Problem statement => From the entries below, transcribe exactly the lines between the line holding "noticeSet (tag : Byte) (payload : List Byte)" and the line holding "portSet (tag : Byte) (payload : List Byte)", inclusive; skip all other lines.

Records provided =>
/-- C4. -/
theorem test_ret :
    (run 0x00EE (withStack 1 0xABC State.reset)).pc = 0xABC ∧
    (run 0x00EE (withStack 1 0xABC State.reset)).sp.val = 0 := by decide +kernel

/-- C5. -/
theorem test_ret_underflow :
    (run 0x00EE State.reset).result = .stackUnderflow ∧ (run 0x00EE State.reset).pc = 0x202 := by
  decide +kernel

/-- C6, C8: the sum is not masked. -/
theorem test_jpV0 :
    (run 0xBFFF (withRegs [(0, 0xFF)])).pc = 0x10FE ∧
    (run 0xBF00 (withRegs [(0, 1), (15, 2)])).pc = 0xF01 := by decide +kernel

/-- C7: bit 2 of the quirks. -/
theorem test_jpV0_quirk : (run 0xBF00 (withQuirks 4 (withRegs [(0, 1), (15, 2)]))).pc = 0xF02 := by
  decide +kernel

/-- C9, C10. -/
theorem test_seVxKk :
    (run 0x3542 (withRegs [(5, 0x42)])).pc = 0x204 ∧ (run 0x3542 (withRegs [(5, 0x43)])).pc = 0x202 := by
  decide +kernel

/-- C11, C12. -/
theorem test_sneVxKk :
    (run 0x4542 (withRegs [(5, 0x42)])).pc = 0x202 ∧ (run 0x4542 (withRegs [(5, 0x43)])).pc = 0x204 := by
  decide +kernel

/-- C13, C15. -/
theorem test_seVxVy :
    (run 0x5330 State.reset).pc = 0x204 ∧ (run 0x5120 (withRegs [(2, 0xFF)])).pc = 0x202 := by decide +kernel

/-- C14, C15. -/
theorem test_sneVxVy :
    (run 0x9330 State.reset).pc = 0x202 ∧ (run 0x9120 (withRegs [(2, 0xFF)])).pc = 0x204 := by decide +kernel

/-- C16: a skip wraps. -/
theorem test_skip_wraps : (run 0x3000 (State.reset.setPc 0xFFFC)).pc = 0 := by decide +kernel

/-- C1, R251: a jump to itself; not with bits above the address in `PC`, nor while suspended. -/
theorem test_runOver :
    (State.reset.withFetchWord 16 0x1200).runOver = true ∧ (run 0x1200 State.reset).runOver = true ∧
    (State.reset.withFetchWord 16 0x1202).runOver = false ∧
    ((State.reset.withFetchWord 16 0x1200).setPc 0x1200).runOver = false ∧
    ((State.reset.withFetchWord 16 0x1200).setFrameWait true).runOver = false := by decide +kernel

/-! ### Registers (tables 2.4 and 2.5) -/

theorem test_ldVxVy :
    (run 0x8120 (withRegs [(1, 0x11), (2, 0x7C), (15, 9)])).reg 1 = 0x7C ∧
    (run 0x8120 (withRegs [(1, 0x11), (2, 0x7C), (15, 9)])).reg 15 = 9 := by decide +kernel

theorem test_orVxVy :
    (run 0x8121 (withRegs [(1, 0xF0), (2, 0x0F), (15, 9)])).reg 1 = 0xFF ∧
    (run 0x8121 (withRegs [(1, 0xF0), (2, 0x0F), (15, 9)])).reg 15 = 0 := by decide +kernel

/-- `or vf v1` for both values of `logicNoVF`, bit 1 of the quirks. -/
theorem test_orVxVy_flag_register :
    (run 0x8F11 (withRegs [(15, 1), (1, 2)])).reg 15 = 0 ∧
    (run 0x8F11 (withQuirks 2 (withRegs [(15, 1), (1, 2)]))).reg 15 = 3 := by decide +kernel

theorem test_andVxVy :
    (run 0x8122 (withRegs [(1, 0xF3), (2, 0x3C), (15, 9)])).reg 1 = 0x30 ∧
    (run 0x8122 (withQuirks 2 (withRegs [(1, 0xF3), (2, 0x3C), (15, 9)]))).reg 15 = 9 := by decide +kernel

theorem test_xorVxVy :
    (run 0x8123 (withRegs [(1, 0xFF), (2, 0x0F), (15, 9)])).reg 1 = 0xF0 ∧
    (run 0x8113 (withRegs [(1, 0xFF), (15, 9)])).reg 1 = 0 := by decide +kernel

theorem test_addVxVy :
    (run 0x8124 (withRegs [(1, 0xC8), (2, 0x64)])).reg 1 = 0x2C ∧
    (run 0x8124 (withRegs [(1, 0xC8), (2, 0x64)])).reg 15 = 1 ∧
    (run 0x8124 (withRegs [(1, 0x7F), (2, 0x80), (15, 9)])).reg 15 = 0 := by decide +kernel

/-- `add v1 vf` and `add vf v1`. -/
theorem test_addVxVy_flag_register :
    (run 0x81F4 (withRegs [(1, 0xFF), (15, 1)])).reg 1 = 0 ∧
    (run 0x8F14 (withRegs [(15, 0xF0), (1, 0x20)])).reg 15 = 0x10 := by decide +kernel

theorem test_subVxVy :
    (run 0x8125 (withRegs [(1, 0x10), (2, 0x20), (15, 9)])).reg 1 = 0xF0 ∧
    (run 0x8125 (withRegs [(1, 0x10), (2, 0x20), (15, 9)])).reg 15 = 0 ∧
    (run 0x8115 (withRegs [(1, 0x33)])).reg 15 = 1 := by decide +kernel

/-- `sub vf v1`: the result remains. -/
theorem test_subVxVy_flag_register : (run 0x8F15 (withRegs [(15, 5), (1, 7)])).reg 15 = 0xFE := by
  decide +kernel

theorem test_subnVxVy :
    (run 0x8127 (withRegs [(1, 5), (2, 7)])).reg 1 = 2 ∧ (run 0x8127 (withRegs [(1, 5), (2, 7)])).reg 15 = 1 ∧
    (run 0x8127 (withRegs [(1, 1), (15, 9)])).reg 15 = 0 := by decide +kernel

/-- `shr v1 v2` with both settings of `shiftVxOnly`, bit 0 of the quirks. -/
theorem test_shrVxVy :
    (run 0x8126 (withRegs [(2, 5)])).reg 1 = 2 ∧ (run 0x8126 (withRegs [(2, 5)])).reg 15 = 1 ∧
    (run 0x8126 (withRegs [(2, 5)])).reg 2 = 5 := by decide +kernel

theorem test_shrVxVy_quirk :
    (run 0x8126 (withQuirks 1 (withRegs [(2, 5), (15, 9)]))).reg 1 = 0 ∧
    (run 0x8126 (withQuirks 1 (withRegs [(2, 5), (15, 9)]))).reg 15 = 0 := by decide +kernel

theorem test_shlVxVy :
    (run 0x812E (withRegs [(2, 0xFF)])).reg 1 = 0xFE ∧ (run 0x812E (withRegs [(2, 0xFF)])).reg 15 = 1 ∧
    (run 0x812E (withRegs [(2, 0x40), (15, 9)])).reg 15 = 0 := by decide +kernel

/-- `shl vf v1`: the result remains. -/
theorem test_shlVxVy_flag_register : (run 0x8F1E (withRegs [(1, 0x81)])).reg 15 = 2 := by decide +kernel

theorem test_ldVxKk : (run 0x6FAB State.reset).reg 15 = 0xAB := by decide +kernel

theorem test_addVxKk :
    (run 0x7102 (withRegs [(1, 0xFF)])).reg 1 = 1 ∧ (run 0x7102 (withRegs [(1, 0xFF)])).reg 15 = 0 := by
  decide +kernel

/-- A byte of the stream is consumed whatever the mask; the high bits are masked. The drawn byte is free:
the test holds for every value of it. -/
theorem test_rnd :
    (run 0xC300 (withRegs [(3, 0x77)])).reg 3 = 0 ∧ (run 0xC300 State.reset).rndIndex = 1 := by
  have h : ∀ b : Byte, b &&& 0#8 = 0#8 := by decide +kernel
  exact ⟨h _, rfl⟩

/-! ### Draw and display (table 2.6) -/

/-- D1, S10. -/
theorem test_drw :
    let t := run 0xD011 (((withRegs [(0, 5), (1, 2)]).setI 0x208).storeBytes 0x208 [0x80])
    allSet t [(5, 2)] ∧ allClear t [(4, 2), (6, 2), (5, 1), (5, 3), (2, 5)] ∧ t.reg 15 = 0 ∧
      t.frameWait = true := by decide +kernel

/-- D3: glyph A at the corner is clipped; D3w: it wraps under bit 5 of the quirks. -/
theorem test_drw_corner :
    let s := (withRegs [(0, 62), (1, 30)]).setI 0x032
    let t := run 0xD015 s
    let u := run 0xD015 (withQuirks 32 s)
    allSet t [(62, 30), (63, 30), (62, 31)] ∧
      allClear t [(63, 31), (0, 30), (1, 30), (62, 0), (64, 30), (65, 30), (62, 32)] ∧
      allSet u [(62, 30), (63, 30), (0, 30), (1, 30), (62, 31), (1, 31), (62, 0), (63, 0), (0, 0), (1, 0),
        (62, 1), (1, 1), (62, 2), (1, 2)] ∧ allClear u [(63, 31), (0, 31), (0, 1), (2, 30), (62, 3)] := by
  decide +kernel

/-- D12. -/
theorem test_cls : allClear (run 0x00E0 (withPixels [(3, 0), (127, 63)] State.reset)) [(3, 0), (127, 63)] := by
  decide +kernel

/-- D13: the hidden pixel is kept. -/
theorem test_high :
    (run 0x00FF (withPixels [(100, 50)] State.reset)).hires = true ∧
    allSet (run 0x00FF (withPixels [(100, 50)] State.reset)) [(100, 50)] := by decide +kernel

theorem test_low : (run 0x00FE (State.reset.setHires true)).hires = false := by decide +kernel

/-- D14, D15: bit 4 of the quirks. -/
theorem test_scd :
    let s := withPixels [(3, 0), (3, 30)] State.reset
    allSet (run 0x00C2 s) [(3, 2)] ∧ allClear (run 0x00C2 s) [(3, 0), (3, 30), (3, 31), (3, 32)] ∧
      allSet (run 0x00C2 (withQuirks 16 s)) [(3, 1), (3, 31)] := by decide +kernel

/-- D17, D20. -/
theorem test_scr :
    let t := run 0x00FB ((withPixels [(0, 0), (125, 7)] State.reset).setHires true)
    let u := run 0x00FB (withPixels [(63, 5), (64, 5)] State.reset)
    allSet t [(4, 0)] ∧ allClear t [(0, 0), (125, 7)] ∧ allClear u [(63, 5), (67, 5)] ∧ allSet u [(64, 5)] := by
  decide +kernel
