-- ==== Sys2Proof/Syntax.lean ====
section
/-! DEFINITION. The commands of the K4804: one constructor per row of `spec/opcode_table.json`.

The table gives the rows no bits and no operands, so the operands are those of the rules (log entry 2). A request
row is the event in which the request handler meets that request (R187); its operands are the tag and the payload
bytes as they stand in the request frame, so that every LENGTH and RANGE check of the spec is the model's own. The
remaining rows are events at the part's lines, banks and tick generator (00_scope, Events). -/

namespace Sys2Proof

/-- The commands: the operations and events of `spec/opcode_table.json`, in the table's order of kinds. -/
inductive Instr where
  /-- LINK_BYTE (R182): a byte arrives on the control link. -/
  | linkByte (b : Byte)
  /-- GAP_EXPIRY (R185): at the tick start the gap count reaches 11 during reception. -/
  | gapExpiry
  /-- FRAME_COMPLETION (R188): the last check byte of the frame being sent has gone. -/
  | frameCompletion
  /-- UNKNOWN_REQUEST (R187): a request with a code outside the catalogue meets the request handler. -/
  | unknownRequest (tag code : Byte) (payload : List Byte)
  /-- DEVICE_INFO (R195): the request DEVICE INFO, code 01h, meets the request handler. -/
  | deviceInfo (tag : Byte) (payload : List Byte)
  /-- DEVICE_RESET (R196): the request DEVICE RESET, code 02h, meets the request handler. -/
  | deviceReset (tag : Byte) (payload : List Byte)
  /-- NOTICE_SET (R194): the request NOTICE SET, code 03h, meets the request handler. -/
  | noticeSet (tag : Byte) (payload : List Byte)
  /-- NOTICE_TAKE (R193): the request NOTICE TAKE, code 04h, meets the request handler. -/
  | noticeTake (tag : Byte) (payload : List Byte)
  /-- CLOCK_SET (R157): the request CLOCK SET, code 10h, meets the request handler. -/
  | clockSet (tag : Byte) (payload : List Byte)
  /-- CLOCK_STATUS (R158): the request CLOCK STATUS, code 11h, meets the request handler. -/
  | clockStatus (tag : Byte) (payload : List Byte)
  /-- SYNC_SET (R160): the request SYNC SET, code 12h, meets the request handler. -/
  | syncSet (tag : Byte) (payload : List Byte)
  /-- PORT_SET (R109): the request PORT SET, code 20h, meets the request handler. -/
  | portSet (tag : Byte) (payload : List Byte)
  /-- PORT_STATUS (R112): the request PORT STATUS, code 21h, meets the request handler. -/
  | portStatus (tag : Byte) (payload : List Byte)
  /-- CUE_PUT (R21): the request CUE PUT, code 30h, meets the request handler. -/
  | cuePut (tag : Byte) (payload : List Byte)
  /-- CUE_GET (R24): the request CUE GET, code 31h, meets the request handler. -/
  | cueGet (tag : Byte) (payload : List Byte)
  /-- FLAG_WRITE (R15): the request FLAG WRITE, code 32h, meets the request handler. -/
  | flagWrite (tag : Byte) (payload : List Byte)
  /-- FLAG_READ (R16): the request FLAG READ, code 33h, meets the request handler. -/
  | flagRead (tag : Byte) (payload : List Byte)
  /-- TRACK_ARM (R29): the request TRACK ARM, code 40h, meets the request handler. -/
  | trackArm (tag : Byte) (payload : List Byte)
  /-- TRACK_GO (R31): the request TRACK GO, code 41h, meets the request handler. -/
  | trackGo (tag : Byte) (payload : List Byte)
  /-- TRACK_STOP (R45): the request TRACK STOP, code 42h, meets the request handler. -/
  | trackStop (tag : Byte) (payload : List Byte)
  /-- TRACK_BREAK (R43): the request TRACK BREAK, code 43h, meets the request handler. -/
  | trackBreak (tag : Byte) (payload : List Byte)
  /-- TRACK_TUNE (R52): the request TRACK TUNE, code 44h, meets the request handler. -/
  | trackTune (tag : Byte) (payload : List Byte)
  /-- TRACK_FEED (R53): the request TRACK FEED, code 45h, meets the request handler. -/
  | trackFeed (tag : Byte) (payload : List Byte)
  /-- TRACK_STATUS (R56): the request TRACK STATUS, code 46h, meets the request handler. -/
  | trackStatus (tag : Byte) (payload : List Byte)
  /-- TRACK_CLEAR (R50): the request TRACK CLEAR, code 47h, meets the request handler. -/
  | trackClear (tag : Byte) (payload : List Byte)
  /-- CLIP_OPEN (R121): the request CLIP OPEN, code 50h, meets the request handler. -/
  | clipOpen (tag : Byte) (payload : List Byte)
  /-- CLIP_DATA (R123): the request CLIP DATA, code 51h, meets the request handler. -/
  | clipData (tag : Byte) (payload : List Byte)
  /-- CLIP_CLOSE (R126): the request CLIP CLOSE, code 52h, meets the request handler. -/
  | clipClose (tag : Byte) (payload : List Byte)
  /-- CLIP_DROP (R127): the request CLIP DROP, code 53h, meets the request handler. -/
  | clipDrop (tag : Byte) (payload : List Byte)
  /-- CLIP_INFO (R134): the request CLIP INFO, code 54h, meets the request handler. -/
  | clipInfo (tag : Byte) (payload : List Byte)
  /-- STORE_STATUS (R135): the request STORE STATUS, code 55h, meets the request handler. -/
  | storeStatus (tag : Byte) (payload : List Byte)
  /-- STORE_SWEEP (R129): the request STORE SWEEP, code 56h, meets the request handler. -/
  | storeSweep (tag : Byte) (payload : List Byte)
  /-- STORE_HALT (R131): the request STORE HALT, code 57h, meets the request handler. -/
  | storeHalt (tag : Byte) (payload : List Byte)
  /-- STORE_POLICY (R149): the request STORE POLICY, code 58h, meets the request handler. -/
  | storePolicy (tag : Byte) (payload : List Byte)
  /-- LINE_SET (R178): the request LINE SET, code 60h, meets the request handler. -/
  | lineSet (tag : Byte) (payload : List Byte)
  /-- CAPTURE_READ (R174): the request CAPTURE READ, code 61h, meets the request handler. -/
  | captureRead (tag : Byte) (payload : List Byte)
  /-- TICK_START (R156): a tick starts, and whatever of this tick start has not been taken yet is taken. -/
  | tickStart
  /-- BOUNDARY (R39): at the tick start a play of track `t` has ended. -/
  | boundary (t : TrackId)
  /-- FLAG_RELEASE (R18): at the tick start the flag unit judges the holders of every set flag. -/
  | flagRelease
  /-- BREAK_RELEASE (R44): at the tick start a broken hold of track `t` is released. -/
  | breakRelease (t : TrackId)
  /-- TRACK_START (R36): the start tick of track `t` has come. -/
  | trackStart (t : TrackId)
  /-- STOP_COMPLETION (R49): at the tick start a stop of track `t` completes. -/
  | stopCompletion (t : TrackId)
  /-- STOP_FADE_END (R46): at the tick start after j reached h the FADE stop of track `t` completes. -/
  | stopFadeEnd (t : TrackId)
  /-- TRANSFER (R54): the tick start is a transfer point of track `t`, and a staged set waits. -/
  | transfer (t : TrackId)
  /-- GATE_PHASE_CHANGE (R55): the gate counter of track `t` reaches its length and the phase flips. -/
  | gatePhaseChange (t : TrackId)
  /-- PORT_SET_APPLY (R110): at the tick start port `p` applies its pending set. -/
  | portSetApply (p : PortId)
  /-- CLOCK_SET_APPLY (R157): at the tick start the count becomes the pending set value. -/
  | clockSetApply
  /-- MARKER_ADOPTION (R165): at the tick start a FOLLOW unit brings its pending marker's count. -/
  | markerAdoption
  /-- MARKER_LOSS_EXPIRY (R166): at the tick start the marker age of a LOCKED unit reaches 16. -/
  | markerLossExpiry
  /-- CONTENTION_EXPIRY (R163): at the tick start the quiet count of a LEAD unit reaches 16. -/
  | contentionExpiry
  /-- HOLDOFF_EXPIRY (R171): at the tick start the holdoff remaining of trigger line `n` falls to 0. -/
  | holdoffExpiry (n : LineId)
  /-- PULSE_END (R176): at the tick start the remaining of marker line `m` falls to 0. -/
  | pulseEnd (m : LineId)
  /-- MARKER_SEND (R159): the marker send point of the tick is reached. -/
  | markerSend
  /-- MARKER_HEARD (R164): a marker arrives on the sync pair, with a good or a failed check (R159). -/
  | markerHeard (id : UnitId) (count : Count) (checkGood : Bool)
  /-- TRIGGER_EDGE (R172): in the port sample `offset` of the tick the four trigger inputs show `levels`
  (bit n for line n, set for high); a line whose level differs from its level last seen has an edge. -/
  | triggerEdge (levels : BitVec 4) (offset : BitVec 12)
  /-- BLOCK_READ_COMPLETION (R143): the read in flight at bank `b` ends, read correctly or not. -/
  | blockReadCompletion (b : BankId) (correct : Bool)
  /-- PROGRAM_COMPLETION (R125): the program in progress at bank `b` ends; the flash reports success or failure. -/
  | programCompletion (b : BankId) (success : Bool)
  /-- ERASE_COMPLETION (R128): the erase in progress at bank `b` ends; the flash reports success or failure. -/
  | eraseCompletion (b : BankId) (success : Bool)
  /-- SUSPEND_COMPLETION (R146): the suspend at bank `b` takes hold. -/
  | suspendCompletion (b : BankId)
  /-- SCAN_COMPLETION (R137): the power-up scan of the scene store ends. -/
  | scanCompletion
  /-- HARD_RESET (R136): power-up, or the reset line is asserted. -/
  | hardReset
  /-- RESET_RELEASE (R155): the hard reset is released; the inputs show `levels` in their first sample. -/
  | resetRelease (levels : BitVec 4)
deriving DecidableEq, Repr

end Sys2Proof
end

Result =>
  | noticeSet (tag : Byte) (payload : List Byte)
  /-- NOTICE_TAKE (R193): the request NOTICE TAKE, code 04h, meets the request handler. -/
  | noticeTake (tag : Byte) (payload : List Byte)
  /-- CLOCK_SET (R157): the request CLOCK SET, code 10h, meets the request handler. -/
  | clockSet (tag : Byte) (payload : List Byte)
  /-- CLOCK_STATUS (R158): the request CLOCK STATUS, code 11h, meets the request handler. -/
  | clockStatus (tag : Byte) (payload : List Byte)
  /-- SYNC_SET (R160): the request SYNC SET, code 12h, meets the request handler. -/
  | syncSet (tag : Byte) (payload : List Byte)
  /-- PORT_SET (R109): the request PORT SET, code 20h, meets the request handler. -/
  | portSet (tag : Byte) (payload : List Byte)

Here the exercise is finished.